Having successfully modelled the behavioral findings, our aim is to go even further and push the boundaries of fMRI data analysis to test the predictions of our models. So far, we’ve had very encouraging preliminary successes analysing images from brain scans as distributed representations, rather than just focusing on the most saliently active areas. This builds on work by Haxby et al (2001), who were able to tell whether you’re looking at an image of a certain category (e.g. shoe vs house vs face), based on the widespread activity patterns in your brain. By passing the fMRI data through a neural network classifier, we’re now able to discriminate the brain states corresponding to viewing a monkey vs a human face, or even tell genders apart. This potentially opens a whole new window onto the workings of areas like the PFC, and eventually, how they might represent our current mental context.

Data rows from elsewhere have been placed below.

/-- R71: each claim on the service is told. -/
theorem test_reportSelection : ∀ s, s = setClaim 7 ⟨.carrying, none, some 0, some 3, none, some 0⟩
      (watched .claimWaiting (onAir.setSvc 0 { slot0 with selected := none })) →
    ((List.finRange 32).filter (fun ch => decide ((s.claim ch).service = some 0))) = [0, 7]
    ∧ ((reportSelection 0 s).mon 0).count = 2 ∧ (reportSelection 0 s).claim 7 = .waiting 0 .noSource := by
  rintro s rfl
  decide +kernel

/-- R26, R95, R122, R179: a visit that fails is counted; it ends COMPLETED, and CUT by a loss with a cut pending. -/
theorem test_visitFailed : ∀ s t, s = lockTimerExpiryEffect 0
      (watched .visitFailed (visiting 3 [] (onPath { onCarrier3 .tuning .queue with lockTimer := some 120 }))) →
    t = sampleEffect 0 ⟨0, 0, 0, false⟩ (watched .visitFailed (visiting 3 [9] (sampling .queue 2 true false))) →
    (s.mon 0).count = 1 ∧ s.plan.queue = [] ∧ s.plan.underQueue = []
    ∧ (t.mon 0).count = 1 ∧ t.plan.queue = [3, 9] ∧ t.plan.underQueue = [] := by
  rintro s t rfl rfl
  decide +kernel

/-- R132: the claim of a failed acquisition is counted as it enters WAITING. -/
theorem test_acquisitionFailed_counted : ((lockTimerExpiryEffect 0 (watched .claimWaiting
      (claimed .active ⟨.acquiring, none, some 0, some 3, none, some 0⟩
        (onPath { onCarrier3 .tuning .carry with lockTimer := some 120 })))).mon 0).count = 1 := by decide +kernel

/-- R35, R94, R172: a queue visit that ends by a roster timeout ends the held SETTLE that waits for it. -/
theorem test_visitCompleted_settles : ∀ s, s = rosterTimeoutEffect 0 { visiting 3 []
      ((collecting .queue none false).setPath 0 { (collecting .queue none false).path 0 with accum := ⟨0, none, true⟩ }) with
        inExec := some ⟨0x6400, false, .settle [3] 5000⟩ } →
    s.inExec = none ∧ s.port.respFifo = [0x6400, 1, 0] ∧ s.plan.underQueue = [] := by
  rintro s rfl
  decide +kernel

/-- R100, R118, R122: two cuts of queue visits put their carrier back, and each is counted. -/
theorem test_cuts_putBack : ∀ s t, s = watched .preemption (visiting 9 [] (blocked (onCarrier9 .tuning .queue))) →
    t = serveItem 0 3 s → (s.inp 0).attached.Pairwise (fun a b => a < b) ∧ t.plan.queue = [9]
    ∧ t.plan.underQueue = [] ∧ (t.mon 0).count = 2 := by
  rintro s t rfl rfl
  decide +kernel

/-- R115: a claim served by the conversion of an ENGAGED path or a resumption completes the handover to the carrier, whose
demand departs. -/
theorem witness_ClaimItemServed_demandDeparts : ∀ st ∈ [PathState.engaged, .dwell], ∀ s, s = claimed .active
      ⟨.handover, none, some 0, some 9, some 3, some 1⟩
      (onPath { onCarrier3 st .sweep with lockTime := some 0, lockHeld := true, dwellEnd := some 250 }) →
    HandoverDemand s 0 3 ∧ pathOn s 3 = some 0 ∧ (s.path 0).state = st ∧ carryCount s < 8 - s.arb.reserve
    ∧ (serveItem 5 3 s).arb.due = true ∧ (serveItem 5 3 s).claim 0 = ⟨.carrying, none, some 0, some 3, none, some 0⟩ := by
  intro st h s e
  subst e
  revert st
  decide +kernel

/-- R141: the channel of a changed claim is in the changed-claims set. -/
theorem witness_CommandFrame_changed : (asked .claim (entry 32 1 [5, 0]) listed).claim 5 ≠ listed.claim 5
    ∧ (asked .claim (entry 32 1 [5, 0]) listed).claims.changed = [5] := by decide +kernel

/-! ### The inputs that paths leave, and the wait list -/

/-- Paths 0, 1 and 2 are attached to input 0; paths 0 and 1 wait for a tune start, path 0 with this latest lock. -/
def waitingPair (lock : Option Nat) (u : Use) : State :=
  (((withInput .steady [] [⟨1, 0⟩, ⟨0, 7⟩]).setInp 0 { (withInput .steady [] [⟨1, 0⟩, ⟨0, 7⟩]).inp 0 with
    attached := [0, 1, 2] }).setPath 0 { onCarrier3 .awaitTune u with lockTime := lock }).setPath 1 (onCarrier9 .awaitTune .sweep)

/-- R79, R87, R99, R100, R104: a path that leaves its carrier from AWAIT-TUNE, by a release or by a cut, is off the wait
list, the other waiter staying; it is detached at RECOVERY, and still attached in DWELL. -/
theorem test_leavesWaitList : ∀ x ∈ [(none, [1, 2]), (some 0, [0, 1, 2])],
    ((releaseCarry 0 (waitingPair x.1 .carry)).inp 0).waitList = [⟨1, 0⟩]
    ∧ ((releaseCarry 0 (waitingPair x.1 .carry)).inp 0).attached = x.2
    ∧ ((cutPath 0 (waitingPair x.1 .queue)).inp 0).waitList = [⟨1, 0⟩]
    ∧ ((cutPath 0 (waitingPair x.1 .queue)).inp 0).attached = x.2
    ∧ InputsFollow (waitingPair x.1 .carry) (releaseCarry 0 (waitingPair x.1 .carry))
    ∧ ¬ InputsFollow (waitingPair x.1 .carry)
        ((releaseCarry 0 (waitingPair x.1 .carry)).setInp 0 ((waitingPair x.1 .carry).inp 0)) := by decide +kernel

/-- R84: a request takes its place by its time, and among requests of one time by the path number. -/
theorem test_waitListPlace : insertWaiter ⟨3, 7⟩ [⟨5, 6⟩, ⟨2, 7⟩, ⟨4, 7⟩, ⟨0, 9⟩] = [⟨5, 6⟩, ⟨2, 7⟩, ⟨3, 7⟩, ⟨4, 7⟩, ⟨0, 9⟩] := by
  decide

theorem witness_Queued : Queued ⟨3, 7⟩ [⟨5, 6⟩, ⟨2, 7⟩, ⟨4, 7⟩] [⟨5, 6⟩, ⟨2, 7⟩, ⟨3, 7⟩, ⟨4, 7⟩] :=
  ⟨[⟨5, 6⟩, ⟨2, 7⟩], [⟨4, 7⟩], rfl, rfl, by decide, by decide⟩

/-- Path 0 relocks on carrier 3, which it carries, for the last time. -/
def lastRelock : State :=
  (onPath { onCarrier3 .tuning .carry with lockTimer := some 120, lockTime := some 0, relocks := 3 }).setCar 3
    { carrier3 with carrying := some 0 }

/-- R29, R47, R103, R138: exhausted relocks clear the carrying path; a loss of lock on a scan visit leads to DWELL or
RECOVERY by the lock time. -/
theorem test_lossesLeaveCarrier :
    ((lockTimerExpiryEffect 0 lastRelock).car 3).carrying = none ∧ ((lockTimerExpiryEffect 0 lastRelock).car 3).state = .lost
    ∧ ((sampleEffect 0 ⟨0, 0, 0, false⟩ (sampling .sweep 2 false false)).path 0).state = .dwell
    ∧ ((sampleEffect 0 ⟨0, 0, 0, false⟩ { sampling .sweep 2 false false with now := 249 }).path 0).state = .dwell
    ∧ ((sampleEffect 0 ⟨0, 0, 0, false⟩ { sampling .sweep 2 false false with now := 250 }).path 0).state = .recovery := by
  decide +kernel

end OneByOne

end Sys2Proof.Tests
end

section
/-! PROOF. The attention line and the attention level (R150), on the fact that every command and every step keeps the laws
of Safety.lean. -/

namespace Sys2Proof.Machine

/-! ### The laws are kept by every command and every step -/

/-- What keeps the laws still does so once the arbitration that ends its step has been taken (log 12). -/
theorem LawsKept.closeStep {s t : State} (h : LawsKept s t) : LawsKept s (closeStep t) :=
  h.trans (keeps_closeStep t).laws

Sleep, catastrophic interference and future plans

We’re also making promising progress thinking about the specific computational role that sleep might play in the consolidation of memory as a means of dealing with catastrophic interference, an issue that has always plagued neural networks. We’re hoping to make greater use of fMRI in the future, as well as maybe looking at EEG as a means of testing some of our predictions at a higher temporal resolution.